Если он о привидении{20}, то оно, конечно, не умерло. Привидения не умирают. В том и дело. С самого начала что-то между ними возникло — чувство, аура? Потом чувство это их уже не покидало. Так и осталось с ними, сначала на день, потом и в ночь. Вызванный ими дух, сотворённый гений, проходил сквозь стены, как луч прожектора. А по эту сторону всё оставалось на своих местах: быт, стол, стул, три высоких узких окна за двойными, синими шторами (сама подшивала) — до полу. За шторами — старые, викторианского образца, комнатные ставни на железных засовах. Засовы — на замках. С наружной стороны три окна представляли собой три запертые двери, забранные металлической решёткой балкона, выходившего на городскую площадь. Из комнаты вели три двери: в другие комнаты, куда-то ещё — куда именно, она не знала.
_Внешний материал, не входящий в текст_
/-- The translation that the core's buffer holds for the operation in issue. -/
def State.tlbFind (s : State) (c va w : Nat) : Option TlbEntry := (s.core c).tlb.find? fun e => s.serves (s.newer 4 (va / 65536)) e va w
/-- The translation that it holds for the fetch of the bundle at `pc` by context `x`. -/
def State.tlbFetch (s : State) (c x pc w : Nat) : Option TlbEntry :=
  (s.core c).tlb.find? fun e => s.serves (newerAt (s.occ s.cyc) 6 pc ((c * 8 + x) * 4)) e pc w

/-- The bundle in issue is held at its check point (R46). -/
def State.holdIssue (s : State) : State := s.modIss fun i => { i with held := true }

/-- Has die `d`'s translation service a free walk slot (R12, R305, R312)? -/
def State.walkSlot (s : State) (d : Nat) : Bool :=
  let n := fun (k : Core) => b2n k.walk.isSome 1 + k.prefs.length
  decide (((s.cores.filter fun q => decide (dieOf q.1 = d)).map fun q => n q.2).foldl (· + ·) 0 < Config.maxWalks)

/-- Detail word 1 of a line that does not verify (R401). -/
def lineDetail (line : Nat) : Word := src 5 (128 * line)
/-- A fault that the Registrar logs, an integrity failure met by the access of `q` (R401, R429). -/
def State.logBad (s : State) (q : Who) (code : Nat) (d1 : Word) : State :=
  if code = fWORLD ∧ bits d1.toNat 63 60 = 5 then s.logWho q 0x24 (BitVec.ofNat 64 (d1.toNat % 2 ^ 52)) s.noData else s

/-- The log of an engine's access that met such a line. -/
def State.logLine (s : State) (q : Who) (cause line : Nat) : State := if cause = 4 then s.logBad q fWORLD (lineDetail line) else s

/-- Detail word 1 of a failed access, with source code `sc` (R314, R356); of a line that does not verify, `lvl` is its number. -/
def walkWord (sc lvl stg kind cause : Nat) : Word := if cause = 4 then lineDetail lvl else src sc (walkDetail lvl stg kind cause)
/-- A translation, integrity or alignment fault of the operation in issue (R314, R356, R401). -/
def State.raiseWalk (s : State) (sc va kind lvl stg cause : Nat) : Out3 :=
  s.raise (causeFault cause) (BitVec.ofNat 64 (va % 2 ^ 57)) (walkWord sc lvl stg kind cause)

/-- The access of the operation in issue to `va`: its fault where its own walk has failed; its translation from the buffer; or a hold until the
walk ends, one walk of the bundle after the other (R46, R311, R312). A tenant line's tag must verify too, for an access that reads it
(R401). -/
def State.translate (s : State) (va kind sc : Nat) (k : TlbEntry → State → Out3) : Out3 :=
  let c := s.iss.core
  let w := s.worldOf c s.iss.ctx
  match s.curCore.failed.find? fun f => decide (f.va = va ∧ f.kind = kind) with
  | some f => s.raiseWalk sc va (if kind = 4 then 0 else kind) f.lvl f.stg f.cause
  | none =>
    match s.tlbFind c va w with
    | some e =>
      match s.judge e va kind w (s.isMgmt c s.iss.ctx) with
      | some (l, g, cause) => s.raiseWalk sc va (if kind = 4 then 0 else kind) l g cause
      | none =>
        match if kind = 1 then none else s.badLine e.wtag (e.phys va) 1 with
        | some l => s.raiseWalk sc va 0 l 0 4
        | none => k e s
    | none =>
      .next (if s.curCore.walk.isNone && s.walkSlot (dieOf c) then (s.modCurCore fun q => { q with walk := some ⟨va, kind⟩ }).holdIssue else s.holdIssue)

/-- The buffer with one more entry, 64 at most (R312). DESIGN CHOICE (log 91): of 64 entries the oldest makes room. -/
def tlbInsert (t : List TlbEntry) (e : TlbEntry) : List TlbEntry :=
  let t' := t ++ [e]
  t'.drop (t'.length - Config.tlbEntries)

/-- A channel no longer holds the translations that `p` selects (R245). -/
def Channel.forget (p : TlbEntry → Bool) (h : Channel) : Channel := { h with map := h.map.filter fun e => !p e }
/-- An invalidation reaches the entries `p` of every buffer and channel of die `d`: a buffer's are gone from CYC c + 256 on (R313), and no
channel hands them to a command queued from now on (R245). -/
def State.invalidate (s : State) (d : Nat) (p : TlbEntry → Bool) : State :=
  let t := s.cyc + 256
  let core := fun (c : Nat) (k : Core) =>
    if dieOf c = d then { k with tlb := k.tlb.map fun e => if p e && e.dead.isNone then { e with dead := some t } else e } else k
  let cluster := fun (cl : Nat) (k : Cluster) => if cl / 64 = d then { k with ch := k.ch.map fun q => (q.1, q.2.forget p) } else k
  { s with cores := s.cores.map (fun q => (q.1, core q.1 q.2)), clusters := s.clusters.map fun q => (q.1, cluster q.1 q.2) }

/-- SEALED_LINE_FILL (R401): a tenant line's tag verifies, or it does not: no sector is delivered, and the event is logged. -/
def execSealedLineFill (die line : Nat) (ok : Bool) (s : State) : Out3 :=
  let secs := blocks 16 (128 * line) 128
  if s.nDies ≤ die ∨ s.sealer line = 0 then .next s
  else if ok then .next { s with badTag := secs.foldl NMap.erase s.badTag }
  else .next ({ s with badTag := secs.foldl (fun m q => NMap.set m q true) s.badTag }.logBad { world := some (s.sealer line) } fWORLD (lineDetail line))

/-- DIRTY_SECTOR_WRITE_BACK (R309, R401): a sector leaves die `die`'s L2. An unmarked one is written back, in a sealed line with the line
as a whole; a marked one may be dropped, and every later read then finds what HBM held when its load performed, or a line that does not
verify. -/
def execDirtySectorWriteBack (die sector : Nat) (s : State) : Out3 :=
  let a := sector * 16
  let line := sector / 8
  let o := s.sealer line
  if (NMap.get? (s.die die).marks sector).isSome then
    let late := fun (w : XWrite) =>
      if w.mark && decide (w.pa ≤ a) && decide (a < w.pa + w.data.length) then { w with gone := w.gone ++ [sector] } else w
    let t := { s with dies := s.dies.map fun p => (p.1, { p.2.drop sector with inq := p.2.inq.map late }) }
    .next (if o ≠ 0 ∧ (s.openLine o line).isNone = true then { t with badTag := NMap.set t.badTag sector true } else t)
  else if o ≠ 0 then .next (s.sealLine o line (Memory.readN (s.die die).view (128 * line) 128))
  else .next { s with hbm := Memory.writeN s.hbm a (Memory.readN (s.die die).view a 16) }

end Sys2Proof.Machine
end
Неинтересно.
Она больше всматривалась в саму комнату, подолгу задерживаясь взглядом на отдельных предметах: вот стол, с краю две чашки, на другом конце ещё полдюжины чашек, середина завалена бумагами, книгами, пепельницами. Видно, были гости. Она начала вспоминать, кто у них был сегодня, вчера, потом бросила: у них всегда около пяти полно народу. «Мы к Рейфу». «Ещё не вернулся». «Как только появится, дайте нам знать» — и так без конца, пока она не вытолкает их из комнаты к входной двери, украшенной старинным, в форме веера, окном в классическом стиле восемнадцатого века. Ну что ж, с этим, во всяком случае, покончено.
Она всегда знала, что он любит блестящую, весёлую компанию друзей. Бог с ней, с компанией. Не то чтоб она не любила гостей — нет, наоборот, она приглашала, поддерживала связи, пока он отсутствовал. Вопрос был в другом: сможет ли она и дальше это делать?
— Столько посуды…
— Не беспокойся, я всё вымою перед… перед уходом.
— Я не о том. Зачем нам столько… нас всего двое… ведь больше здесь ни души.
Нет, что ни говори, с гостями веселее. С хохотушкой Морган — ох уж эта Морган Лe Фе. С Иваном, — сейчас он в Петрограде. С юношей в коротком итальянском плаще. Кем он, кстати, представился? В последний раз сказал, что наполовину итальянец, едет в Рим. А Капитан Нед Трент, участник бурской войны{21}, он же ирландский повстанец? И снова Морган. Никуда от неё не деться. «Как тебе сегодня понравилась Морган?» Давай не будем о ней. Почему каждый раз о Морган? А ведь это в её доме я встретила Рейфа.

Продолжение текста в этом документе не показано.